Another way to use docker-compose

In the wake of the article Docker + Laravel =? I want to talk about a rather unusual way of using the docker-compose utility.

To begin with, for those who do not know why docker-compose is needed. This is a utility that allows you to run a set of related services packed in docker containers on a separate host. The original version was written in python and could be installed in two ways:

  • via OS Batch Manager ( apt install docker-composefor Ubuntu and yum install docker-compose.noarchCentos)
  • via python dependency manager ( pip install docker-compose)

The problem with the first method is that it is usually in the repositories of the docker-compose operating system of the old version. This is a problem if you need to use the latest version of the docker daemon or use features specific to a specific version of the docker-compose.yaml file format (a matrix of supported features for format versions and docker-compose utility versions can be found on the official docker website).

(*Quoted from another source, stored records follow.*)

-- ==== Sys2Proof/Machine/Engine.lean ====
section
/-! DEFINITION. The trestle and the shelf: `TILE_STEP`, `WEIGHT_LOAD`, `SHELF_WRITE`, `PAIR_VOTE`, `PRELOAD`, `DRAIN` (R49 to R56, R77 to R86,
R312). -/

namespace Sys2Proof.Machine

/-! Products (Table 3.2). -/

/-- Row modes that a format's output may land in (Table 3.2, R86). -/
def formatModes : TileFormat → List Nat
  | .residue => [1, 2]
  | .int16 => [3, 5, 6]
  | .fp32 => [4, 7]
  | .bf16 => [4, 7]
  | .int8 => [3, 5, 6]
  | .addPath => [1, 2, 3, 4, 5, 6, 7]

/-- Rows of a weight set: the K of Table 3.2. -/
def formatK : TileFormat → Nat
  | .bf16 => 256
  | .int8 => 512
  | _ => 128

/-- Element `i` of packed little-endian elements of `w` bytes. -/
def elemAt (w : Nat) (b : Bytes) (i : Nat) : Nat := fld (w * i) w b

/-- The weight of row `k` and column `j` in a weight set (Table 3.2): an int16 weight lies in a 32-bit cell slot. -/
def weightAt (f : TileFormat) (b : Bytes) (k j : Nat) : Nat :=
  match f with
  | .int16 => elemAt 4 b (128 * k + j) % 2 ^ 16
  | .bf16 => elemAt 2 b (128 * k + j)
  | .int8 => elemAt 1 b (128 * k + j)
  | _ => elemAt 4 b (128 * k + j)

/-- Element `k` of an input row (Tables 3.2 and 4.1): an int16 element lies in the low half of its word. -/
def inputAt (f : TileFormat) (b : Bytes) (k : Nat) : Nat :=
  match f with
  | .int16 => elemAt 4 b k % 2 ^ 16
  | .bf16 => elemAt 2 b k
  | .int8 => elemAt 1 b k
  | _ => elemAt 4 b k

/-- A bf16 pattern as the fp32 pattern of the same value. -/
def bf16Wide (v : Nat) : Nat := v * 2 ^ 16

/-- An exact integer column sum of `n` products. -/
def intSum (n : Nat) (g : Nat → Int) : Int := ((List.range n).map g).sum

/-- The column of one output row (R78, R80, R82): an exact integer for the integer formats, an fp32 pattern for the floating ones. `mode` is
the target row's mode and `p` its prime. -/
def product (f : TileFormat) (mode p : Nat) (a w : Nat → Nat) : Int ⊕ Nat :=
  let n := formatK f
  match f with
  | .residue =>
    if mode = 2 then .inl (intSum n fun k => (rho p (a k * w k) : Int)) else .inl (intSum n fun k => (a k * w k % 2 ^ 32 : Nat))
  | .int16 => .inl (intSum n fun k => sgn 16 (a k) * sgn 16 (w k))
  | .int8 => .inl (intSum n fun k => sgn 8 (a k) * sgn 8 (w k))
  | .fp32 => .inr (fsum fp32 ((List.range n).map fun k => fmul fp32 (a k) (w k)))
  | .bf16 => .inr (fsum fp32 ((List.range n).map fun k => fmul fp32 (bf16Wide (a k)) (bf16Wide (w k))))
  | .addPath => .inl 0

/-- The addends that add-path words give a row of a mode (Table 4.4): integers, or fp32 patterns. -/
def pathAddends (mode : Nat) (words : List Nat) : List Int × List Nat :=
  if mode = 4 || mode = 7 then ([], words)
  else if mode = 3 || mode = 5 || mode = 6 then (words.map (sgn 32), [])
  else (words.map fun (x : Nat) => (x : Int), [])

/-- The addends of one input row against a weight set, for a row of a mode. -/
def stepAddends (f : TileFormat) (mode p : Nat) (row weights : Bytes) : List Int × List Nat :=
  if f = .addPath then pathAddends mode (wordsOf 4 128 (padTo 512 row))
  else
    let l := (List.range 128).map fun j => product f mode p (inputAt f row) (fun k => weightAt f weights k j)
    (l.filterMap fun x => match x with | .inl v => some v | .inr _ => none,
     l.filterMap fun x => match x with | .inl _ => none | .inr v => some v)

/-! Tile steps. -/

/-- Target rows of a tile step, in issue order (R49). -/
def tileRows (t : TileStep) : List Nat := (List.range t.count).map fun n => t.firstRow + t.inc * n

/-- The step names what a step may name (R46, R49): 1 to 64 rows, increment 0 or 1, rows of the shelf, bytes of the cluster's own stores. -/
def tileNames (t : TileStep) : Bool :=
  1 ≤ t.count && t.count ≤ 64 && t.inc ≤ 1 && (tileRows t).all (· < 256) && t.scale < 256
    && match t.source with
      | .scratch a => a + 512 * t.count ≤ 2097152
      | .bench b a => b < 64 && a + 512 * t.count ≤ 65536
      | .leaf a => a + 512 * t.count ≤ 524288

/-- Input row `n` of a step, on one cluster (R51). -/
def Cluster.inputRow (t : TileStep) (n : Nat) (k : Cluster) : Bytes :=
  match t.source with
  | .scratch a => Memory.read0 (a + 512 * n) 512 k.scratch
  | .bench b a => Memory.read0 (a + 512 * n) 512 (k.store (some b))
  | .leaf a => (List.range 512).map fun i => k.reading.byte (a + 512 * n + i)

/-- The target rows accept the step (R51, R55, R56, R79): each has a mode that the format may land in, none is held by another context, and
the `RESIDUE` rows of a residue step share one modulus. -/
def Cluster.accepts (t : TileStep) (c : Nat) (k : Cluster) : Bool :=
  let rows := tileRows t
  rows.all (fun r => (formatModes t.format).contains (rowMode (k.row r).ctrl) && !rowRefuses c (k.row r))
    && (t.format != .residue || (rows.map fun r => (rowMode (k.row r).ctrl, rowSlot (k.row r).ctrl)).dedup.length ≤ 1)

/-- The output rows that a step puts in flight on one cluster (R49). -/
def Cluster.issue (t : TileStep) (c : Nat) (k : Cluster) : List ShelfWrite :=
  (List.range t.count).map fun n =>
    let r := t.firstRow + t.inc * n
    let w := (k.row r).ctrl
    let a := stepAddends t.format (rowMode w) (k.moduli.getD (rowSlot w) 0) (k.inputRow t n) k.active
    { ShelfWrite.reset with
      row := r
      values := a.1
      fp := a.2.map (BitVec.ofNat 32)
      scale := t.scale
      kind := if t.format = .addPath then 1 else 0
      ctx := c }

/-- The cluster with the step's weight set active: the shadow set is switched in at the first step that names it (R50). -/
def Cluster.withWeights (t : TileStep) (k : Cluster) : Cluster :=
  if t.format = .addPath || k.weights = some t.weights then k
  else { k with weights := k.shadow, active := k.shadowW, shadow := none, shadowW := [] }

/-- The step's weight set is loaded (R50); the add path needs none. -/
def Cluster.hasWeights (t : TileStep) (k : Cluster) : Bool :=
  t.format == .addPath || k.weights == some t.weights || k.shadow == some t.weights

/-- R49. A tile step issues its input rows; one whose weight set is not loaded waits. -/
def State.tileStep (p k : Nat) (t : TileStep) (s : State) : State :=
  match s.acting p k with
  | none => s
  | some (c, _) =>
    if !tileNames t || !(s.lead p k).hasWeights t then s
    else if !(s.lead p k).accepts t c then s.faultCtx p c fcShelfMode
    else s.modLogical p k fun u => let u := u.withWeights t; { u with inflight := u.inflight ++ u.issue t c }

/-- R49, R51, R79. `TILE_STEP`. -/
def execTileStep (p k : Nat) (t : TileStep) (s : State) : Host.Outcome State Fault Refusal :=
  .next (s.tileStep p k t)

/-- R50. A weight set of 64 KiB loads into the shadow weights. -/
def execWeightLoad (p k addr : Nat) (s : State) : Host.Outcome State Fault Refusal :=
  .next (match s.acting p k with
    | some _ =>
      if addr + 65536 ≤ 2097152 then
        s.modLogical p k fun u => { u with
          shadow := some addr
          shadowW := Memory.read0 addr 65536 u.scratch }
      else s
    | none => s)

/-! Landing. -/

/-- Drop the oldest output row in flight on every member. -/
def State.popLanding (p k : Nat) (s : State) : State := s.modLogical p k fun u => { u with inflight := u.inflight.drop 1 }

/-- An output row lands in the shelf. -/
def State.landOne (p k : Nat) (w : ShelfWrite) (s : State) : State :=
  s.landWrite p w.ctx k w.row w.kind w.scale w.values (w.fp.map (·.toNat))

/-- The oldest output row lands, if every member's row agrees; members that differ stall for a vote (R312). -/
def State.shelfWrite (p k : Nat) (s : State) : State :=
  match s.landing p k with
  | none => s
  | some (c, _) =>
    match (s.live p k).map fun m => (s.cluster m).inflight.head? with
    | some w :: rest =>
      if w.ctx ≠ c then s
      else if rest.all (· == some w) then (s.popLanding p k).landOne p k w
      else s.modLogical p k fun u => { u with pairStall := true }
    | none :: rest => if rest.any (·.isSome) then s.modLogical p k fun u => { u with pairStall := true } else s
    | [] => s

/-- R80, R84, R86. `SHELF_WRITE`. -/
def execShelfWrite (p k : Nat) (s : State) : Host.Outcome State Fault Refusal :=
  .next (s.shelfWrite p k)

/-! Votes (R312). -/

/-- A pair is stalled for a vote: two live members, both stalled. -/
def State.votePending (p k : Nat) (s : State) : Bool :=
  (s.live p k).length == 2 && (s.live p k).all fun m => (s.cluster m).pairStall

/-- A lower pair of the same die waits for its vote: votes on one die run one at a time (R312). -/
def State.voteAhead (m : Nat) (s : State) : Bool :=
  (List.range m).any fun c => dieOf c == dieOf m && (s.cluster c).pairStall && !(s.cluster c).fenced
    && !(match s.ownerOf c, s.ownerOf m with
      | some p, some q => p == q && (s.parcel p).logicalOf c == (s.parcel q).logicalOf m
      | _, _ => false)

/-- The vote's report (R312): the pair by its lower cluster, the chain, the outcome. -/
def State.evVote (p m outcome : Nat) (s : State) : State :=
  (s.evBoth p 0x1406 [m, s.now, outcome]).evMgmt 0x1406 [m, s.now, outcome]

/-- The spare's stores are invalidated after a vote (R312). -/
def State.clearSpare (m : Nat) (s : State) : State :=
  match s.spareCluster (dieOf m) with
  | some n => s.modCluster n fun u => { u.dropStores with rows := [] }
  | none => s

/-- R312. The spare has rerun the step on both members' inputs: its results agree or not, and each member's output equals its value or not. -/
def State.pairVote (p k : Nat) (agree eq0 eq1 : Bool) (s : State) : State :=
  match s.live p k with
  | [m0, m1] =>
    if !s.votePending p k || s.voteAhead (min m0 m1) then s else
    let calm := s.modLogical p k fun u => { u with pairStall := false }
    let head := fun (m : Nat) => (s.cluster m).inflight.head?
    let land := fun (m : Nat) (u : State) =>
      match head m with | some w => (u.popLanding p k).landOne p k w | none => u.popLanding p k
    if !agree || (s.spareCluster (dieOf m0)).isNone || (!eq0 && !eq1) then
      let t := match s.runner p with
        | some (c, _) => calm.faultCtx p c fcPairSplit
        | none => calm
      (t.clearSpare m0).evVote p (min m0 m1) 3
    else if eq0 && eq1 then ((land m0 calm).clearSpare m0).evVote p (min m0 m1) 0
    else if eq0 then (((land m0 calm).clearSpare m0).clusterFault m1 fcPairOutvoted none).evVote p (min m0 m1) 2
    else (((land m1 calm).clearSpare m0).clusterFault m0 fcPairOutvoted none).evVote p (min m0 m1) 1
  | _ => s

/-- R312. `PAIR_VOTE`. -/
def execPairVote (p k : Nat) (agree eq0 eq1 : Bool) (s : State) : Host.Outcome State Fault Refusal :=
  .next (s.pairVote p k agree eq0 eq1)

/-! Access port. -/

/-- A row is busy: an output row in flight targets it or its partner (R55). -/
def State.rowBusy (p k r : Nat) (s : State) : Bool :=
  let u := s.lead p k
  u.inflight.any fun w => w.row == r || pairBase (u.row w.row) w.row == pairBase (u.row r) r

/-- R54, R83. A run-time preload: one that Table 4.5 refuses, or outside the image's rows, faults the context; one of a busy row waits. -/
def execPreload (p k : Nat) (pl : Preload) (s : State) : Host.Outcome State Fault Refusal :=
  .next (match s.acting p k with
    | some (c, x) =>
      if !preloadOk (s.lead p k).moduli x.rows pl then s.faultCtx p c fcCarryRange
      else if s.rowBusy p k pl.row || (twoRow pl.mode && s.rowBusy p k (pl.row + 1)) then s
      else s.preload p c k pl
    | none => s)

/-- R54, R55. A drain into scratch; of a busy row it waits. -/
def execDrain (p k row : Nat) (raw reset : Bool) (dst : Nat) (s : State) : Host.Outcome State Fault Refusal :=
  .next (match s.acting p k with
    | some (c, _) =>
      if s.rowBusy p k row || 2097152 < dst + ((s.lead p k).drained row raw).length then s
      else s.drain p c k row raw reset (fun b t => t.writeSpace false p k 1 dst b)
    | none => s)

end Sys2Proof.Machine
end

Now docker developers rewrote the utility to go and provide it as a binary file, which allows it to be installed in the following way (this is the current recommended method):

  1. look at the latest version at and download it

    $ sudo curl -L "$(uname -s)-$(uname -m)" -o /usr/local/bin/docker-compose

  2. set permissions to run the application

    $ sudo chmod +x /usr/local/bin/docker-compose

  3. Additionally, you can set autocompletion for bash and zsh command interpreters.

  4. check the installation

    $ docker-compose --version
    docker-compose version1.22.0, build 1719ceb

I think that a single binary is very cool, because we don't need to pull python dependencies. Yes, and in general - maybe our python environment is completely broken on the target machine that we want to configure !!!

An example of confusion in the python environment

But there is still the 4th path, which I wanted to tell about. This is the ability to run docker-compose through docker. Indeed, there are already collected official images on the Docker Hub ( ). Why can they be needed?

  • if we want to work with several versions of docker-compose at the same time (although usually quite stable enough last)
  • if we do not have python or we don’t want to use it (for example, we have a lightweight distribution package for CoreOS Container Linux )
  • use in CI / CD pipelines.

Let's try!

As we did usually launch containers:

$ docker-compose up -d 

Through the utility packed into the docker-container:

$ docker run --rm -v /var/run/docker.sock:/var/run/docker.sock -v "$PWD:/rootfs/$PWD" -w="/rootfs/$PWD" docker/compose:1.13.0 up -d

Too much word, huh? The brain can break down to memorize all these parameters. Therefore, we will try to make life easier for ourselves and write a wrapper in the shell language. But first, let's look at the parameters passed:

  • --rm- deletes the temporary container after stopping, i.e. we do not leave garbage in the system
  • -v /var/run/docker.sock:/var/run/docker.sock - without this, docker-compose will not be able to connect to the docker daemon on the host
  • -v "$PWD:/rootfs/$PWD" -w="/rootfs/$PWD" - allows you to forward the current directory inside the container so that the utility can see the docker-compose file

We still lack the ability to interpolate values ​​in the docker-compose file. This is the process by which the utility inserts environment variables into a YAML file. For example, in the fragment

version: "2.1"
    image: postgres:9.6

variables POSTGRES_DB_USERand POSTGRES_DB_PASSWORDwill be read from the environment. This allows for a certain degree of convenience to templify docker-compose files. Those. we need to capture the environment from the host machine and pass it inside the container.

Let's solve the problem by writing a bash script.

#!/bin/sh# создадим временный файл с уникальным именем
# захватим окружение и запишем в файл
env > "${TMPFILE}"# сохраним версию в отдельную переменную для удобства
VERSION="1.13.0"# запустим docker-compose
docker run \
  --rm  \
  -e PWD="$PWD" \
  --env-file "${TMPFILE}"  \
  -v /var/run/docker.sock:/var/run/docker.sock \
  -v "$PWD:/rootfs/$PWD" \
  -w="/rootfs/$PWD" \
  docker/compose:"${VERSION}" \
  "$@"# удаляем временный файл с захваченным списком переменных окружения
rm "{$TMPFILE}"

There are additional lines:

  • -e PWD="$PWD" - just in case, forward the current directory
  • --env-file "${TMPFILE}" - here all other environment variables are transferred from the host machine
  • docker/compose:"${VERSION}" - the name of the image, take the version of the variable
  • "$@"- this construction allows you to use the script as if it is the docker-compose utility, i.e. "transparently" passes its arguments to the docker container.

The script can be saved, for example, in /usr/local/bin/docker-compose, set the eXecute flag on it and use. The above script does not claim to be 100% free of errors or flaws and is rather an illustration of the method.

We use this method in the CI / CD pipelines. It even saves traffic to some extent, since The target docker image is taken from the local cache.